Problem details:
Report every line below that carries the word "none".

(Stored items)
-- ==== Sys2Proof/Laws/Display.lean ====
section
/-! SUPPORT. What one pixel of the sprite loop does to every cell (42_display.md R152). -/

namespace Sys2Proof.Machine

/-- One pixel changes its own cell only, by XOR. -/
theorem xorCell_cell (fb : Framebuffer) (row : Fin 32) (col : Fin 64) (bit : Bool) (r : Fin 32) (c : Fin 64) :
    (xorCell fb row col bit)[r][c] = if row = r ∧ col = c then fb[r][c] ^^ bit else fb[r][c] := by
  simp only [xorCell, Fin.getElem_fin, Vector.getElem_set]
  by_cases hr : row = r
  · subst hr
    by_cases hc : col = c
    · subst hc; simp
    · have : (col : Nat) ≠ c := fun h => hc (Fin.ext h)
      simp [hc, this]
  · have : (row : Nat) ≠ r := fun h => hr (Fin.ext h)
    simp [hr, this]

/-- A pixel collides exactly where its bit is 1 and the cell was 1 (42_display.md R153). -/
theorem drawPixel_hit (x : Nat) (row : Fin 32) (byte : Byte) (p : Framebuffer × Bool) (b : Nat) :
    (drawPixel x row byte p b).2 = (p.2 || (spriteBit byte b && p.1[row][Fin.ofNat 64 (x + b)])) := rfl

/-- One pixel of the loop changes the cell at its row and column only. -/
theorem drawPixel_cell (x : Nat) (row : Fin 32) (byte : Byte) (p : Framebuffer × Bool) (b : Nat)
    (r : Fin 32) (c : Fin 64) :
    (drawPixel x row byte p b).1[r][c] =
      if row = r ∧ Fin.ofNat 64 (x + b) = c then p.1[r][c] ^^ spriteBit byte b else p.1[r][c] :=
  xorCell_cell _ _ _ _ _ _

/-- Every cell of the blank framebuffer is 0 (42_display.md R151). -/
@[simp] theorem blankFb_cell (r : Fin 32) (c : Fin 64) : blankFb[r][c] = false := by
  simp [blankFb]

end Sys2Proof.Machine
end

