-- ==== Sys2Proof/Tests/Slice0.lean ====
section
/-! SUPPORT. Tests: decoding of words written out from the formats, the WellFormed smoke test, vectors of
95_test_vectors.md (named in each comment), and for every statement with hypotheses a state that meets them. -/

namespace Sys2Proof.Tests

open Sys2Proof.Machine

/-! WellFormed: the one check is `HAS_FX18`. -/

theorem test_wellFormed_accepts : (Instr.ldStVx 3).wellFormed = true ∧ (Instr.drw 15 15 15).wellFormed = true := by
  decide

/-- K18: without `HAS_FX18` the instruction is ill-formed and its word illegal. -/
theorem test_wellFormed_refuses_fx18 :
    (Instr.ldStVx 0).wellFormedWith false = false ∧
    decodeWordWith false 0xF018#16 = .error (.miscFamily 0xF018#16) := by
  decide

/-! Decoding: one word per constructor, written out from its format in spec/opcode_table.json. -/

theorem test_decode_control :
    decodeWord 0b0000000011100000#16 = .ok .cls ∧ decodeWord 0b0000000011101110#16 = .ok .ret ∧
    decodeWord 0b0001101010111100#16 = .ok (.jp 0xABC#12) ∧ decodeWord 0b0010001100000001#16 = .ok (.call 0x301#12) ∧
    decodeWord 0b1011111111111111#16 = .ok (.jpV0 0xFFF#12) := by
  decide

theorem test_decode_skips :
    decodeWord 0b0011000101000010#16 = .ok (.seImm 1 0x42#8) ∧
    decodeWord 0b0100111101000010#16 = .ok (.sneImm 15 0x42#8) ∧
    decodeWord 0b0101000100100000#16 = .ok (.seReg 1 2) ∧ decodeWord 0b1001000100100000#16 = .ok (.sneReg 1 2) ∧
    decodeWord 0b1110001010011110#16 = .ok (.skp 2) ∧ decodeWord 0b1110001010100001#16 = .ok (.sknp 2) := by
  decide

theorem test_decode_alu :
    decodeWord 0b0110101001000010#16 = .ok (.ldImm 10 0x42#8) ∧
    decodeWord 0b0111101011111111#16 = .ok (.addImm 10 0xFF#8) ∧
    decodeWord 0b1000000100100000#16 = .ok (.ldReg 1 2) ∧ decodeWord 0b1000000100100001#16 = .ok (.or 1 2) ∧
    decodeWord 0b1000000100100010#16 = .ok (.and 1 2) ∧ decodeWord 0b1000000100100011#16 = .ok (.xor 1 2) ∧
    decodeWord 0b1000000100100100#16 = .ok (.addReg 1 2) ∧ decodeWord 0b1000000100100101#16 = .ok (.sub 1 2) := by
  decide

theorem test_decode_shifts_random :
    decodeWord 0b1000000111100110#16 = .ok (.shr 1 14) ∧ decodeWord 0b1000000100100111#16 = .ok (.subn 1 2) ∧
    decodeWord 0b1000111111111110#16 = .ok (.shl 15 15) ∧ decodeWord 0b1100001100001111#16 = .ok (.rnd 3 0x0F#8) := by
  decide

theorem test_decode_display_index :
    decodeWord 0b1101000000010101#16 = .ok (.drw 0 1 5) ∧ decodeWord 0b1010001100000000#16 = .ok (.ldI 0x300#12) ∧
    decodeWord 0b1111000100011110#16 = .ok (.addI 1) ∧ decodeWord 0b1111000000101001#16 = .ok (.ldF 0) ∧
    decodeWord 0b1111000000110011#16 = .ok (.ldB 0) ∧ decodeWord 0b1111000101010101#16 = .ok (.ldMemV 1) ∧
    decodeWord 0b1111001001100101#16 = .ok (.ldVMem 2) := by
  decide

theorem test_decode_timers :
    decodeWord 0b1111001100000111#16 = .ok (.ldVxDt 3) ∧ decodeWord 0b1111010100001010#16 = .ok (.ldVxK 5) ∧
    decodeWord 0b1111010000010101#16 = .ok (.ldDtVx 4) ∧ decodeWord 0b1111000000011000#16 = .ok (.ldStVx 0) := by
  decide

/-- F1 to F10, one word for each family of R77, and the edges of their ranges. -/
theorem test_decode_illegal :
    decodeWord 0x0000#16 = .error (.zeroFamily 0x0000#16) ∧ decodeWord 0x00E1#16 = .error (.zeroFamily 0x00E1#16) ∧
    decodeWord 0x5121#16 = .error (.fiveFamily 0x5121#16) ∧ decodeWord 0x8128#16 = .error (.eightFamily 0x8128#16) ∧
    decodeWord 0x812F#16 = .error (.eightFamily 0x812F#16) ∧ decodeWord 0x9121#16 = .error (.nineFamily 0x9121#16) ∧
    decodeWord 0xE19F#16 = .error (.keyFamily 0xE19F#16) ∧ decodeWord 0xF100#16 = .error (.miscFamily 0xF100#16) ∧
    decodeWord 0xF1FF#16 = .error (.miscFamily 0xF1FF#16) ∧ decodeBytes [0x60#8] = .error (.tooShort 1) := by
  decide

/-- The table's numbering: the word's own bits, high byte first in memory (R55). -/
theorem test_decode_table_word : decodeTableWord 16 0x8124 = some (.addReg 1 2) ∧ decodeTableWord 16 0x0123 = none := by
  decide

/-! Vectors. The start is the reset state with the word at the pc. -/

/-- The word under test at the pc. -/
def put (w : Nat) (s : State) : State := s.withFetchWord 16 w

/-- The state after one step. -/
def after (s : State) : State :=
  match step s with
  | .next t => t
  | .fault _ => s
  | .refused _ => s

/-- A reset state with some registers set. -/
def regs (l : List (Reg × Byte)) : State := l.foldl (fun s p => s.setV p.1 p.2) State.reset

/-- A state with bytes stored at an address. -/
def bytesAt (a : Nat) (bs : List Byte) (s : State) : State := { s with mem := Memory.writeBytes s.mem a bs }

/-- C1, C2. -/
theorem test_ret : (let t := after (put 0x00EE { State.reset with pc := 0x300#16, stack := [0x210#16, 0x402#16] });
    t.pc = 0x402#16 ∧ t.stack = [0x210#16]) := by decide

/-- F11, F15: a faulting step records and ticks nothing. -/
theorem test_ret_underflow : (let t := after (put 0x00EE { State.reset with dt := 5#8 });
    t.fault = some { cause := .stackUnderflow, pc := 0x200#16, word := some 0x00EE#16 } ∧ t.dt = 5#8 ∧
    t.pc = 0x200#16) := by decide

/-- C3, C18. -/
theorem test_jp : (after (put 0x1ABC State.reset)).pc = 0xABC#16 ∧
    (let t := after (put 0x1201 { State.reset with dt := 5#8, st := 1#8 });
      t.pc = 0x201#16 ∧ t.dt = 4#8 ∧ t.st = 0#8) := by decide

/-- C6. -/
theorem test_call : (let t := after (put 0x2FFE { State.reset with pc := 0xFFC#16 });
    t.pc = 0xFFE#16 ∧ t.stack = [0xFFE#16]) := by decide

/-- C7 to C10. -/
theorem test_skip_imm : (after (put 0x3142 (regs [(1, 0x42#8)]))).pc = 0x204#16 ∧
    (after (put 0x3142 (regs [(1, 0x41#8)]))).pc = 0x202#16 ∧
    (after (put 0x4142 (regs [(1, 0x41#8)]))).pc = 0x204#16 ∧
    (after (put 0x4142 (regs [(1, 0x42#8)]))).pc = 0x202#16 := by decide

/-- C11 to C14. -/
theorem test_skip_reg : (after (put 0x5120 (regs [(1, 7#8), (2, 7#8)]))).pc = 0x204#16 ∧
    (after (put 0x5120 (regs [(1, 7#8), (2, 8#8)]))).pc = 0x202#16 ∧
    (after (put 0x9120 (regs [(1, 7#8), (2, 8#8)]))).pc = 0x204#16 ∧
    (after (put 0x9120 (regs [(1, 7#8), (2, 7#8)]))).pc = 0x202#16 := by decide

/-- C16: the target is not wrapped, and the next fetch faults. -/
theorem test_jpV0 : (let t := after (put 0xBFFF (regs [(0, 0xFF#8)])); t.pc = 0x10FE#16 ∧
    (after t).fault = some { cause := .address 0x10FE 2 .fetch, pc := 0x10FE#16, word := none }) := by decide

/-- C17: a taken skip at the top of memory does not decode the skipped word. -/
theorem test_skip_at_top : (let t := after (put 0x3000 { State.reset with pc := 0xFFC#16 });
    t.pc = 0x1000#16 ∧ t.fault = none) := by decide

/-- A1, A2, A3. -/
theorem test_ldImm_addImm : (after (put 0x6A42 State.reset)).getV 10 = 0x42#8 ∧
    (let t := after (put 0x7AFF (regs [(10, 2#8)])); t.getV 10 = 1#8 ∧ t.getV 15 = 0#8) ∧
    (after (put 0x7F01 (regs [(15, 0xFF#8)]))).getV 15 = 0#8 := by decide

Solved problem:
theorem test_decode_table_word : decodeTableWord 16 0x8124 = some (.addReg 1 2) ∧ decodeTableWord 16 0x0123 = none := by
    (after t).fault = some { cause := .address 0x10FE 2 .fetch, pc := 0x10FE#16, word := none }) := by decide
    t.pc = 0x1000#16 ∧ t.fault = none) := by decide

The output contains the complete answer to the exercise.